[EXTRACTED MATERIAL]

-- ==== Sys2Proof/Tests/Slice0.lean ====
section
/-! SUPPORT. Tests: ill-formed operands refused, words written out from R83 decoded, single steps
whose expected results are the vectors of 95_test_vectors.md, and for every obligation with
hypotheses a witness that meets them. -/

namespace Sys2Proof.Tests

open Sys2Proof Sys2Proof.Machine Sys2Proof.Safety

/-! ### Helpers -/

/-- The outcome is a next state with the property. -/
def goes (o : Res State) (p : State → Bool) : Bool :=
  match o with
  | .next t => p t
  | .fault _ => false
  | .refused _ => false

/-- The outcome is this fault. -/
def faults (o : Res State) (r : Fault) : Bool :=
  match o with
  | .next _ => false
  | .fault q => decide (q = r)
  | .refused _ => false

/-- The outcome is this refusal. -/
def refuses (o : Res State) (r : Refusal) : Bool :=
  match o with
  | .next _ => false
  | .fault _ => false
  | .refused q => decide (q = r)

/-- The outcome is a next state. -/
def runs (o : Res State) : Bool := goes o fun _ => true

/-- Register-file bytes stored one after the other. -/
def withRegs (s : State) (l : List (Byte × Byte)) : State := l.foldl (fun s c => s.writeRf c.1 c.2) s

/-- Program-memory bytes stored one after the other. -/
def withPm (s : State) (l : List (Nat × Byte)) : State :=
  { s with pm := l.foldl (fun m c => m.write c.1 c.2) s.pm }

/-- PC = 0100H, SP = 80H, the rest as at reset. -/
def base : State := withRegs { State.reset with pc := 0x0100#16 } [(0xFF#8, 0x80#8)]

/-- `base` after the first EI, with the master enable clear. -/
def engaged : State := { base with irqen := true }

/-- `base` with the stack in external data memory, SP = 8000H. -/
def external : State :=
  withRegs { base with par := { defaultParams with stackInternal := false } }
    [(0xFE#8, 0x80#8), (0xFF#8, 0x00#8)]

/-- The start of V-CYC1: levels 5 and 2 enabled and pending. -/
def pending : State :=
  withPm (withRegs { engaged with pc := 0x1234#16, irq := 0x24#8, imr := 0xA4#8, ipr := 0x08#8 }
    [(0xFC#8, 0xA5#8)]) [(0x0A, 0x20#8)]

/-! ### WellFormed: an operand E0H to EFH is ill formed (R25, R81) -/

theorem test_wf_clr : (Instr.clr 0xE5#8).wf = false := by decide
theorem test_wf_or : (Instr.or 0xE0#8 0x01#8).wf = false := by decide
theorem test_wf_and : (Instr.and 0xEF#8 0x01#8).wf = false := by decide
theorem test_wf_tm : (Instr.tm 0xE1#8 0x01#8).wf = false := by decide
theorem test_wf_ld : (Instr.ld 0xE8#8 0x01#8).wf = false := by decide
theorem test_wf_push : (Instr.push 0xE4#8).wf = false := by decide
theorem test_wf_pop : (Instr.pop 0xEE#8).wf = false := by decide
theorem test_wf_accepts :
    (Instr.clr 0xDF#8).wf = true ∧ (Instr.clr 0xF0#8).wf = true ∧ (Instr.jr .z 0xE0#8).wf = true ∧
    (Instr.call 0xE0E0#16).wf = true := by decide

/-! ### Decode: the encodings of R83 bit by bit, and their neighbours (R84) -/

theorem test_decode_di : decode [0b10001111#8] = .ok (.di, []) := rfl
theorem test_decode_ei : decode [0b10011111#8] = .ok (.ei, []) := rfl
theorem test_decode_iret : decode [0b10111111#8] = .ok (.iret, []) := rfl
theorem test_decode_ret : decode [0b10101111#8] = .ok (.ret, []) := rfl
theorem test_decode_clr : decode [0b10110000#8, 0xFB#8] = .ok (.clr 0xFB#8, []) := rfl
theorem test_decode_or :
    decode [0b01000110#8, 0xFA#8, 0x20#8] = .ok (.or 0xFA#8 0x20#8, []) := rfl
theorem test_decode_and :
    decode [0b01010110#8, 0xFA#8, 0xFB#8] = .ok (.and 0xFA#8 0xFB#8, []) := rfl
theorem test_decode_tm :
    decode [0b01110110#8, 0xFA#8, 0x04#8] = .ok (.tm 0xFA#8 0x04#8, []) := rfl
theorem test_decode_ld :
    decode [0b11100110#8, 0xF9#8, 0x08#8] = .ok (.ld 0xF9#8 0x08#8, []) := rfl
theorem test_decode_push : decode [0b01110000#8, 0xFB#8] = .ok (.push 0xFB#8, []) := rfl
theorem test_decode_pop : decode [0b01010000#8, 0xFB#8] = .ok (.pop 0xFB#8, []) := rfl
theorem test_decode_jr : decode [0b01101011#8, 0x03#8] = .ok (.jr .z 0x03#8, []) := rfl
theorem test_decode_call :
    decode [0b11010110#8, 0x12#8, 0x34#8] = .ok (.call 0x1234#16, []) := rfl
theorem test_decode_outside :
    decode [0xFF#8] = .error (.opcodeOutsideSubset 0xFF#8) ∧
    decode [0x47#8, 0xFA#8, 0x20#8] = .error (.opcodeOutsideSubset 0x47#8) ∧
    decode [0x46#8, 0xFA#8] = .error (.truncated 0x46#8) ∧ decode [] = .error .noBytes :=
  ⟨rfl, rfl, rfl, rfl⟩

/-! ### Single steps: the vectors of 95_test_vectors.md -/

/-- V-IC1. -/
theorem test_di_clears_bit7 :
    goes (step ({ base with imr := 0xA5#8 }.withFetchWord 8 0x8F))
      (fun t => t.imr == 0x25#8 && t.pc == 0x0101#16) = true := by decide

/-- V-IC3. -/
theorem test_ei_from_reset :
    goes (step (base.withFetchWord 8 0x9F))
      (fun t => t.imr == 0x80#8 && t.irqen && t.irq == 0x00#8) = true := by decide

/-- V-IC4. -/
theorem test_ei_keeps_masks :
    goes (step ({ engaged with imr := 0x3F#8 }.withFetchWord 8 0x9F))
      (fun t => t.imr == 0xBF#8 && t.irqen) = true := by decide

/-- V-IC6. -/
theorem test_iret_pops :
    goes (step ((withRegs { engaged with imr := 0x20#8 }
        [(0xFF#8, 0x7D#8), (0x7D#8, 0x40#8), (0x7F#8, 0x1D#8)]).withFetchWord 8 0xBF))
      (fun t => t.flags == 0x40#8 && t.pc == 0x001D#16 && t.sp == 0x80#16 && t.imr == 0xA0#8) = true := by
  decide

[TASK GOAL] Retype all of the records above, word for word.

[ANSWER TO THE EXERCISE]
-- ==== Sys2Proof/Tests/Slice0.lean ====
section
/-! SUPPORT. Tests: ill-formed operands refused, words written out from R83 decoded, single steps
whose expected results are the vectors of 95_test_vectors.md, and for every obligation with
hypotheses a witness that meets them. -/

namespace Sys2Proof.Tests

open Sys2Proof Sys2Proof.Machine Sys2Proof.Safety

/-! ### Helpers -/

/-- The outcome is a next state with the property. -/
def goes (o : Res State) (p : State → Bool) : Bool :=
  match o with
  | .next t => p t
  | .fault _ => false
  | .refused _ => false

/-- The outcome is this fault. -/
def faults (o : Res State) (r : Fault) : Bool :=
  match o with
  | .next _ => false
  | .fault q => decide (q = r)
  | .refused _ => false

/-- The outcome is this refusal. -/
def refuses (o : Res State) (r : Refusal) : Bool :=
  match o with
  | .next _ => false
  | .fault _ => false
  | .refused q => decide (q = r)

/-- The outcome is a next state. -/
def runs (o : Res State) : Bool := goes o fun _ => true

/-- Register-file bytes stored one after the other. -/
def withRegs (s : State) (l : List (Byte × Byte)) : State := l.foldl (fun s c => s.writeRf c.1 c.2) s

/-- Program-memory bytes stored one after the other. -/
def withPm (s : State) (l : List (Nat × Byte)) : State :=
  { s with pm := l.foldl (fun m c => m.write c.1 c.2) s.pm }

/-- PC = 0100H, SP = 80H, the rest as at reset. -/
def base : State := withRegs { State.reset with pc := 0x0100#16 } [(0xFF#8, 0x80#8)]

/-- `base` after the first EI, with the master enable clear. -/
def engaged : State := { base with irqen := true }

/-- `base` with the stack in external data memory, SP = 8000H. -/
def external : State :=
  withRegs { base with par := { defaultParams with stackInternal := false } }
    [(0xFE#8, 0x80#8), (0xFF#8, 0x00#8)]

/-- The start of V-CYC1: levels 5 and 2 enabled and pending. -/
def pending : State :=
  withPm (withRegs { engaged with pc := 0x1234#16, irq := 0x24#8, imr := 0xA4#8, ipr := 0x08#8 }
    [(0xFC#8, 0xA5#8)]) [(0x0A, 0x20#8)]

/-! ### WellFormed: an operand E0H to EFH is ill formed (R25, R81) -/

theorem test_wf_clr : (Instr.clr 0xE5#8).wf = false := by decide
theorem test_wf_or : (Instr.or 0xE0#8 0x01#8).wf = false := by decide
theorem test_wf_and : (Instr.and 0xEF#8 0x01#8).wf = false := by decide
theorem test_wf_tm : (Instr.tm 0xE1#8 0x01#8).wf = false := by decide
theorem test_wf_ld : (Instr.ld 0xE8#8 0x01#8).wf = false := by decide
theorem test_wf_push : (Instr.push 0xE4#8).wf = false := by decide
theorem test_wf_pop : (Instr.pop 0xEE#8).wf = false := by decide
theorem test_wf_accepts :
    (Instr.clr 0xDF#8).wf = true ∧ (Instr.clr 0xF0#8).wf = true ∧ (Instr.jr .z 0xE0#8).wf = true ∧
    (Instr.call 0xE0E0#16).wf = true := by decide

/-! ### Decode: the encodings of R83 bit by bit, and their neighbours (R84) -/

theorem test_decode_di : decode [0b10001111#8] = .ok (.di, []) := rfl
theorem test_decode_ei : decode [0b10011111#8] = .ok (.ei, []) := rfl
theorem test_decode_iret : decode [0b10111111#8] = .ok (.iret, []) := rfl
theorem test_decode_ret : decode [0b10101111#8] = .ok (.ret, []) := rfl
theorem test_decode_clr : decode [0b10110000#8, 0xFB#8] = .ok (.clr 0xFB#8, []) := rfl
theorem test_decode_or :
    decode [0b01000110#8, 0xFA#8, 0x20#8] = .ok (.or 0xFA#8 0x20#8, []) := rfl
theorem test_decode_and :
    decode [0b01010110#8, 0xFA#8, 0xFB#8] = .ok (.and 0xFA#8 0xFB#8, []) := rfl
theorem test_decode_tm :
    decode [0b01110110#8, 0xFA#8, 0x04#8] = .ok (.tm 0xFA#8 0x04#8, []) := rfl
theorem test_decode_ld :
    decode [0b11100110#8, 0xF9#8, 0x08#8] = .ok (.ld 0xF9#8 0x08#8, []) := rfl
theorem test_decode_push : decode [0b01110000#8, 0xFB#8] = .ok (.push 0xFB#8, []) := rfl
theorem test_decode_pop : decode [0b01010000#8, 0xFB#8] = .ok (.pop 0xFB#8, []) := rfl
theorem test_decode_jr : decode [0b01101011#8, 0x03#8] = .ok (.jr .z 0x03#8, []) := rfl
theorem test_decode_call :
    decode [0b11010110#8, 0x12#8, 0x34#8] = .ok (.call 0x1234#16, []) := rfl
theorem test_decode_outside :
    decode [0xFF#8] = .error (.opcodeOutsideSubset 0xFF#8) ∧
    decode [0x47#8, 0xFA#8, 0x20#8] = .error (.opcodeOutsideSubset 0x47#8) ∧
    decode [0x46#8, 0xFA#8] = .error (.truncated 0x46#8) ∧ decode [] = .error .noBytes :=
  ⟨rfl, rfl, rfl, rfl⟩

/-! ### Single steps: the vectors of 95_test_vectors.md -/

/-- V-IC1. -/
theorem test_di_clears_bit7 :
    goes (step ({ base with imr := 0xA5#8 }.withFetchWord 8 0x8F))
      (fun t => t.imr == 0x25#8 && t.pc == 0x0101#16) = true := by decide

/-- V-IC3. -/
theorem test_ei_from_reset :
    goes (step (base.withFetchWord 8 0x9F))
      (fun t => t.imr == 0x80#8 && t.irqen && t.irq == 0x00#8) = true := by decide

/-- V-IC4. -/
theorem test_ei_keeps_masks :
    goes (step ({ engaged with imr := 0x3F#8 }.withFetchWord 8 0x9F))
      (fun t => t.imr == 0xBF#8 && t.irqen) = true := by decide

/-- V-IC6. -/
theorem test_iret_pops :
    goes (step ((withRegs { engaged with imr := 0x20#8 }
        [(0xFF#8, 0x7D#8), (0x7D#8, 0x40#8), (0x7F#8, 0x1D#8)]).withFetchWord 8 0xBF))
      (fun t => t.flags == 0x40#8 && t.pc == 0x001D#16 && t.sp == 0x80#16 && t.imr == 0xA0#8) = true := by
  decide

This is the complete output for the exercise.